切り離す道具

 外食後に入った喫茶店で、ある若いカップルがいた。女性の方が色々話しかけているのだが、男性の方はうつむいてスマホばかりいじっていた。年代を問わず、当世のカップルでよく見られる風景である。

ひと昔前なら、会話が途切れ、手持無沙汰なとき、多くの男はタバコに火をつけた。男性の喫煙率が下がっただけでなく、今ではたいがいの場所が禁煙だから、そういう小道具も使えない。ただ、スマホをいじる行為は、目の前にいる相手とは別のコミュニケーション回路に没入することとほぼ同義だから、タバコとはかなり趣が異なる。

お互い様なのかもしれないが、デート中にあんまり相手がスマホばかりいじっていると、侮辱されているような気にならないのだろうか。すくなくとも、目の前にいる自分より手元のスマホのディスプレイに映っているコンテンツの方が見る価値があるのだな、と思われても仕方ないだろう。

現代の恋愛においてはスマホは欠かすことができないコミュニケーションツールなのだろうが、実際に相手が目の前にいるときは、全く逆の、その関係性を壊してしまう「ディス・コミュニケーション」ツールに姿を変える面がある。

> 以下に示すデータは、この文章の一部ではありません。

-- ==== Sys2Proof/Tests/Slice0.lean ====
section
/-! SUPPORT. Tests: ill-formed terms, words written out from the spec's encodings, one step on small states with the results spec/95
gives, and for each statement with hypotheses a witness that meets them all, at the boundaries of its clauses. -/

namespace Sys2Proof.Tests

open Sys2Proof Sys2Proof.Machine

/-! ### Well-formedness (R72) -/

theorem test_wf_nnn_has_12_bits :
    Instr.wf (.jp 0x1000) = false ∧ Instr.wf (.call 0x1000) = false ∧ Instr.wf (.ldI 0xFFFF) = false ∧
    Instr.wf (.jpV0 0x8000) = false := by decide

theorem test_wf_n_has_4_bits : Instr.wf (.drw 0 0 16) = false := by decide

theorem test_wf_accepts_the_largest_fields :
    Instr.wf (.jp 0xFFF) = true ∧ Instr.wf (.drw 15 15 15) = true ∧ Instr.wf (.ldImm 15 0xFF) = true := by decide

/-! ### Decoding: one word of every row, its fields placed by hand after R12 and R76 -/

theorem test_decode_fixed : decode 0x00E0 = .ok .cls ∧ decode 0x00EE = .ok .ret := by decide

theorem test_decode_nnn :
    decode 0x1ABC = .ok (.jp 0xABC) ∧ decode 0x2FFE = .ok (.call 0xFFE) ∧ decode 0xA123 = .ok (.ldI 0x123) ∧
    decode 0xB300 = .ok (.jpV0 0x300) := by decide

theorem test_decode_xkk :
    decode 0x3C7F = .ok (.seImm 12 0x7F) ∧ decode 0x4180 = .ok (.sneImm 1 0x80) ∧ decode 0x6A7F = .ok (.ldImm 10 0x7F) ∧
    decode 0x7F01 = .ok (.addImm 15 1) ∧ decode 0xC20F = .ok (.rnd 2 0x0F) := by decide

theorem test_decode_xy :
    decode 0x5120 = .ok (.seReg 1 2) ∧ decode 0x9AB0 = .ok (.sneReg 10 11) ∧ decode 0x8AB0 = .ok (.ldReg 10 11) ∧
    decode 0x8AB1 = .ok (.orReg 10 11) ∧ decode 0x8AB2 = .ok (.andReg 10 11) ∧ decode 0x8AB3 = .ok (.xorReg 10 11) := by
  decide

theorem test_decode_xy_flags :
    decode 0x8AB4 = .ok (.addReg 10 11) ∧ decode 0x8AB5 = .ok (.subReg 10 11) ∧ decode 0x8AB6 = .ok (.shrReg 10 11) ∧
    decode 0x8AB7 = .ok (.subnReg 10 11) ∧ decode 0x8ABE = .ok (.shlReg 10 11) := by decide

theorem test_decode_xyn : decode 0xD12A = .ok (.drw 1 2 10) ∧ decode 0xDFF0 = .ok (.drw 15 15 0) := by decide

theorem test_decode_keys : decode 0xE09E = .ok (.skp 0) ∧ decode 0xEFA1 = .ok (.sknp 15) := by decide

theorem test_decode_class_F :
    decode 0xF107 = .ok (.ldVxDT 1) ∧ decode 0xF20A = .ok (.ldVxK 2) ∧ decode 0xF315 = .ok (.ldDTVx 3) ∧
    decode 0xF418 = .ok (.ldSTVx 4) ∧ decode 0xF51E = .ok (.addI 5) ∧ decode 0xF629 = .ok (.ldF 6) ∧
    decode 0xF733 = .ok (.ldB 7) ∧ decode 0xF855 = .ok (.storeRegs 8) ∧ decode 0xFF65 = .ok (.loadRegs 15) := by decide

/-- V-DEC-3, 4, 5, 9, 11, 14: classes 0, 5, 8 and 9. -/
theorem test_illegal_words :
    decode 0x0000 = .error .class0 ∧ decode 0x00E1 = .error .class0 ∧ decode 0x01E0 = .error .class0 ∧
    decode 0x0FEE = .error .class0 ∧ decode 0x512F = .error .class5 ∧ decode 0x8008 = .error .class8 ∧
    decode 0x800D = .error .class8 ∧ decode 0x800F = .error .class8 ∧ decode 0x9ABF = .error .class9 := by decide

/-- V-DEC-17, 19: classes E and F. -/
theorem test_illegal_words_E_F :
    decode 0xE19D = .error .classE ∧ decode 0xE1A0 = .error .classE ∧ decode 0xF000 = .error .classF ∧
    decode 0xF075 = .error .classF ∧ decode 0xF00B = .error .classF ∧ decode 0xF1FF = .error .classF := by decide

/-- R52: the byte at the lower address is the high byte. -/
theorem test_bytes_are_big_endian : decodeBytes 0x61 0x42 = .ok (.ldImm 1 0x42) ∧ decodeTableWord 16 0x6142 = some (.ldImm 1 0x42) := by
  decide

/-! ### One instruction: a step from the state after reset with the word at 0x200 -/

/-- The machine about to run the word, everything else as after reset. -/
def start (w : Nat) : State := State.reset.withFetchWord 16 w

/-- The outcome is a next state of which `p` is true. -/
def gives (r : Result) (p : State → Bool) : Bool :=
  match r with
  | .next t => p t
  | .fault _ => false
  | .refused _ => false

/-- The next state of an outcome, or the state after reset. -/
def after (r : Result) : State :=
  match r with
  | .next t => t
  | .fault _ => State.reset
  | .refused _ => State.reset

/-- The stack holds `v` in entry `j` and `n` entries are in use. -/
def withStack (s : State) (n : Fin 17) (j : Fin 16) (v : Word) : State := { s with SP := n, stack := s.stack.set j v }

/-- V-DRAW-12. -/
theorem test_cls :
    gives (exec .cls (((start 0x00E0).setReg VF 1).setFb (Screen.blank.flip 31 63))) fun t =>
      !t.fb.pixel 31 63 && t.reg VF == 1 && t.drawFlag && t.pc == 0x202 := by decide

/-- V-FLOW-4. -/
theorem test_ret :
    gives (step (withStack (start 0x00EE) 1 0 0x456)) fun t => t.SP == 0 && t.pc == 0x456 && t.stack[0] == 0x456 := by decide

/-- V-FLOW-5. -/
theorem test_ret_underflow :
    gives (step (start 0x00EE)) fun t => t.run == .faulted .stackUnderflow (some 0x200) (some 0x00EE) && t.pc == 0x200 := by
  decide

/-- V-FLOW-1. -/
theorem test_jp : gives (step (start 0x1ABC)) fun t => t.pc == 0xABC := by decide

/-- V-FLOW-7: the 16th nested call is legal. -/
theorem test_call :
    gives (step (withStack (start 0x2ABC) 15 0 0)) fun t => t.stack[15] == 0x202 && t.SP == 16 && t.pc == 0xABC := by decide

/-- V-FLOW-6. -/
theorem test_call_overflow :
    gives (step (withStack (start 0x2ABC) 16 15 0x31E)) fun t =>
      t.run == .faulted .stackOverflow (some 0x200) (some 0x2ABC) && t.stack[15] == 0x31E && t.SP == 16 := by decide

/-- V-FLOW-9. -/
theorem test_seImm : gives (step ((start 0x3342).setReg 3 0x42)) fun t => t.pc == 0x204 := by decide

/-- V-FLOW-11. -/
theorem test_sneImm : gives (step ((start 0x4342).setReg 3 0x42)) fun t => t.pc == 0x202 := by decide

/-- V-FLOW-13. -/
theorem test_seReg : gives (step (((start 0x5120).setReg 1 7).setReg 2 7)) fun t => t.pc == 0x204 := by decide

/-- V-FLOW-16. -/
theorem test_sneReg : gives (step (((start 0x9120).setReg 1 7).setReg 2 8)) fun t => t.pc == 0x204 := by decide

/-- V-FLOW-19: the sum is not masked. -/
theorem test_jpV0 : gives (step ((start 0xBFFF).setReg 0 0xFF)) fun t => t.pc == 0x10FE := by decide

/-- S7. -/
theorem test_ldImm : gives (step (start 0x6142)) fun t => t.reg 1 == 0x42 && t.pc == 0x202 := by decide

/-- V-ALU-4: no flag. -/
theorem test_addImm :
    gives (step (((start 0x7120).setReg 1 0xF0).setReg VF 1)) fun t => t.reg 1 == 0x10 && t.reg VF == 1 := by decide

/-- V-ALU-6. -/
theorem test_ldReg : gives (step (((start 0x8120).setReg 1 3).setReg 2 9)) fun t => t.reg 1 == 9 && t.reg 2 == 9 := by decide

/-- V-ALU-7: `VF` untouched. -/
theorem test_orReg :
    gives (step ((((start 0x8121).setReg 1 0x0F).setReg 2 0xF0).setReg VF 1)) fun t => t.reg 1 == 0xFF && t.reg VF == 1 := by
  decide

/-- V-ALU-8. -/
theorem test_andReg :
    gives (step ((((start 0x8122).setReg 1 0x3C).setReg 2 0x0F).setReg VF 1)) fun t => t.reg 1 == 0x0C && t.reg VF == 1 := by
  decide

/-- V-ALU-9. -/
theorem test_xorReg :
    gives (step (((start 0x8123).setReg 1 0x3C).setReg 2 0x0F)) fun t => t.reg 1 == 0x33 := by decide

/-- V-ALU-10q: under the quirk the reset comes last. -/
theorem test_logic_quirk :
    (((start 0x8F13).setReg VF 0x5A).logicOp { quirks with logicResetsVF := true } VF (0x5A ^^^ 0x0F)).reg VF = 0 := by decide

/-- V-ALU-13: a sum of 255 is no carry. -/
theorem test_addReg :
    gives (step ((((start 0x8124).setReg 1 0x80).setReg 2 0x7F).setReg VF 1)) fun t => t.reg 1 == 0xFF && t.reg VF == 0 := by
  decide

/-- V-ALU-15: with `x = F` the flag wins. -/
theorem test_addReg_x_F : gives (step (((start 0x8F14).setReg VF 200).setReg 1 100)) fun t => t.reg VF == 1 := by decide

/-- V-ALU-20. -/
theorem test_subReg :
    gives (step ((((start 0x8125).setReg 1 3).setReg 2 5).setReg VF 1)) fun t => t.reg 1 == 0xFE && t.reg VF == 0 := by decide

/-- V-ALU-21: equal operands do not borrow. -/
theorem test_subReg_equal :
    gives (step (((start 0x8125).setReg 1 7).setReg 2 7)) fun t => t.reg 1 == 0 && t.reg VF == 1 := by decide

/-- V-ALU-24: `Vy` unused. -/
theorem test_shrReg :
    gives (step (((start 0x8126).setReg 1 5).setReg 2 0xAA)) fun t => t.reg 1 == 2 && t.reg VF == 1 && t.reg 2 == 0xAA := by
  decide

/-- V-ALU-26. -/
theorem test_shrReg_x_F : gives (step ((start 0x8F06).setReg VF 3)) fun t => t.reg VF == 0 := by decide

/-- V-ALU-24q and 26q. -/
theorem test_shrReg_quirk :
    ((((start 0x8126).setReg 1 0xAA).setReg 2 5).shiftRight { quirks with shiftUsesVy := true } 1 2).reg 1 = 2 ∧
    ((((start 0x8F26).setReg VF 0x77).setReg 2 5).shiftRight { quirks with shiftUsesVy := true } VF 2).reg VF = 2 := by decide

/-- V-ALU-28. -/
theorem test_subnReg :
    gives (step ((((start 0x8127).setReg 1 5).setReg 2 3).setReg VF 1)) fun t => t.reg 1 == 0xFE && t.reg VF == 0 := by decide

/-- V-ALU-29b. -/
theorem test_subnReg_x_F : gives (step (((start 0x8F17).setReg VF 3).setReg 1 5)) fun t => t.reg VF == 1 := by decide

/-- V-ALU-30. -/
theorem test_shlReg :
    gives (step (((start 0x812E).setReg 1 0x81).setReg 2 0x11)) fun t => t.reg 1 == 2 && t.reg VF == 1 := by decide

/-- V-ALU-32. -/
theorem test_shlReg_x_F : gives (step ((start 0x8F0E).setReg VF 0x81)) fun t => t.reg VF == 2 := by decide

/-- V-ALU-30q and 32q. -/
theorem test_shlReg_quirk :
    (((start 0x812E).setReg 2 0xC0).shiftLeft { quirks with shiftUsesVy := true } 1 2).reg 1 = 0x80 ∧
    (((start 0x8F2E).setReg 2 0xC0).shiftLeft { quirks with shiftUsesVy := true } VF 2).reg VF = 0x80 := by decide

/-- R123: with `kk = 0` the result is 0 whatever the byte is (V-ALU-35), and one free byte is taken. -/
theorem test_rnd : ∃ t, exec (.rnd 10 0) ((start 0xCA00).setReg 10 0x77) = .next t ∧ t.reg 10 = 0 ∧ t.draws = 1 :=
  ⟨_, rfl, by show (0 : Byte) &&& _ = 0; exact BitVec.zero_and, rfl⟩

/-- V-IDX-1. -/
theorem test_ldI : gives (step (start 0xA123)) fun t => t.I == 0x123 := by decide

/-- V-IDX-2 and 3: no flag, modulo 65536. -/
theorem test_addI :
    gives (step (((start 0xF11E).setI 0xFFF).setReg 1 1)) (fun t => t.I == 0x1000 && t.reg VF == 0) ∧
    gives (step (((start 0xF11E).setI 0xFFFF).setReg 1 1)) (fun t => t.I == 0 && t.reg VF == 0) := by decide

/-- S8, and the whole byte counts (R132). -/
theorem test_ldF :
    gives (step (((start 0xF029).setI 0x50).setReg 0 7)) (fun t => t.I == 35) ∧
    gives (step ((start 0xF029).setReg 0 255)) (fun t => t.I == 1275) := by decide

/-- R133's example. -/
theorem test_ldB :
    gives (step (((start 0xF433).setI 0x300).setReg 4 0x9C)) fun t =>
      t.mem.read 0x300 == 1 && t.mem.read 0x301 == 5 && t.mem.read 0x302 == 6 && t.I == 0x300 := by decide

/-- R133: `I = 4094` is out of range, and no byte is written. -/
theorem test_ldB_out_of_range :
    gives (step (((start 0xF433).setI 0xFFE).setReg 4 0x9C)) fun t =>
      t.run == .faulted .memOutOfRange (some 0x200) (some 0xF433) && t.mem.read 0xFFE == 0 && t.pc == 0x200 := by decide

/-- R134's example. -/
theorem test_storeRegs :
    gives (step (((((start 0xF255).setReg 0 1).setReg 1 2).setReg 2 3).setI 0x400)) fun t =>
      t.mem.read 0x400 == 1 && t.mem.read 0x401 == 2 && t.mem.read 0x402 == 3 && t.mem.read 0x403 == 0 && t.I == 0x403 := by
  decide

/-- R134: the last legal base for `x = F`, and the first illegal one. -/
theorem test_storeRegs_edge :
    gives (step (((start 0xFF55).setReg VF 9).setI 0xFF0)) (fun t => t.mem.read 0xFFF == 9 && t.I == 0x1000) ∧
    gives (step (((start 0xFF55).setReg VF 9).setI 0xFF1)) (fun t =>
      t.run == .faulted .memOutOfRange (some 0x200) (some 0xFF55) && t.mem.read 0xFF1 == 0 && t.I == 0xFF1) := by decide

/-- R135's example; registers above `Vx` keep their value. -/
theorem test_loadRegs :
    gives (step ((((start 0xF265).writeBytes 0x400 [1, 2, 3, 4]).setReg 3 0x77).setI 0x400)) fun t =>
      t.reg 0 == 1 && t.reg 1 == 2 && t.reg 2 == 3 && t.reg 3 == 0x77 && t.I == 0x403 := by decide

/-- V-DRAW-5: only the anchor wraps. -/
theorem test_drw :
    gives (step ((((start 0xD012).writeBytes 0x300 [0xC0, 0xC0]).setI 0x300 |>.setReg 0 67).setReg 1 255)) fun t =>
      t.fb.pixel 31 3 && t.fb.pixel 31 4 && !t.fb.pixel 31 5 && !t.fb.pixel 0 3 && t.reg VF == 0 && t.drawFlag := by decide

/-- V-DRAW-10: both coordinates are the old `VF`, and a collision clears the pixel. -/
theorem test_drw_collision :
    gives (step ((((start 0xDFF1).writeBytes 0x300 [0x80]).setI 0x300 |>.setReg VF 3).setFb (Screen.blank.flip 3 3))) fun t =>
      !t.fb.pixel 3 3 && t.reg VF == 1 && t.drawFlag := by decide

/-- V-DRAW-8 under the wrap quirk: the wrapped bit collides. -/
theorem test_draw_quirk :
    (draw { quirks with drawWrapsPixels := true } (Screen.blank.flip 0 0) 62 0 [0xFF]).2 = true ∧
    (draw quirks (Screen.blank.flip 0 0) 62 0 [0xFF]).2 = false := by decide

/-- V-DRAW-6 and 16: `n = 0` never faults; all `n` bytes are checked, clipped or not. -/
theorem test_drw_range :
    gives (step (((start 0xD010).setI 0xFFF).setReg VF 1)) (fun t => t.reg VF == 0 && t.drawFlag && t.run == .active) ∧
    gives (step (((start 0xD013).setI 0xFFE).setReg 1 31)) (fun t =>
      t.run == .faulted .memOutOfRange (some 0x200) (some 0xD013)) := by decide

途切れた会話の糸口を探すためにスマホにすがるということもあるのだろうが、会話の糸口など、探そうと思えば目の前にある塩やコショウからでも見つかるものだ。もっとも、塩コショウの話を延々としても怪訝な目で見られてしまうだろうが、「塩やコショウをネタにしてまでも自分と話がしたいんだ」という気持ちは伝わるだろう。

以前仕事で付き合いがあった男性から、今の奧さんと付き合う前に「自分は無口だからデート中にはほとんどしゃべらない」と宣言した、という話を聞いたことがある。こう言っておけば、デート中に男性がどんなに黙りこくっていても女性は余計な心配をする気遣いはない(のかもしれない)が、スマホの場合は「自分はスマホ依存症だからデート中も黙りこくって始終スマホをいじるがそれでもいいか」と宣言したら、多くの場合、交際そのものがご破算になるだろう。

「私たちの仲は相手がデート中にスマホをいじっているぐらいでは壊れない。ほっといてくれ」という自信があるのかもしれないから大きなお世話だが、スマホという文明の利器は、容易に人々をくっつける代わりに、簡単に人々を切り離すツールであることは間違いないと思う。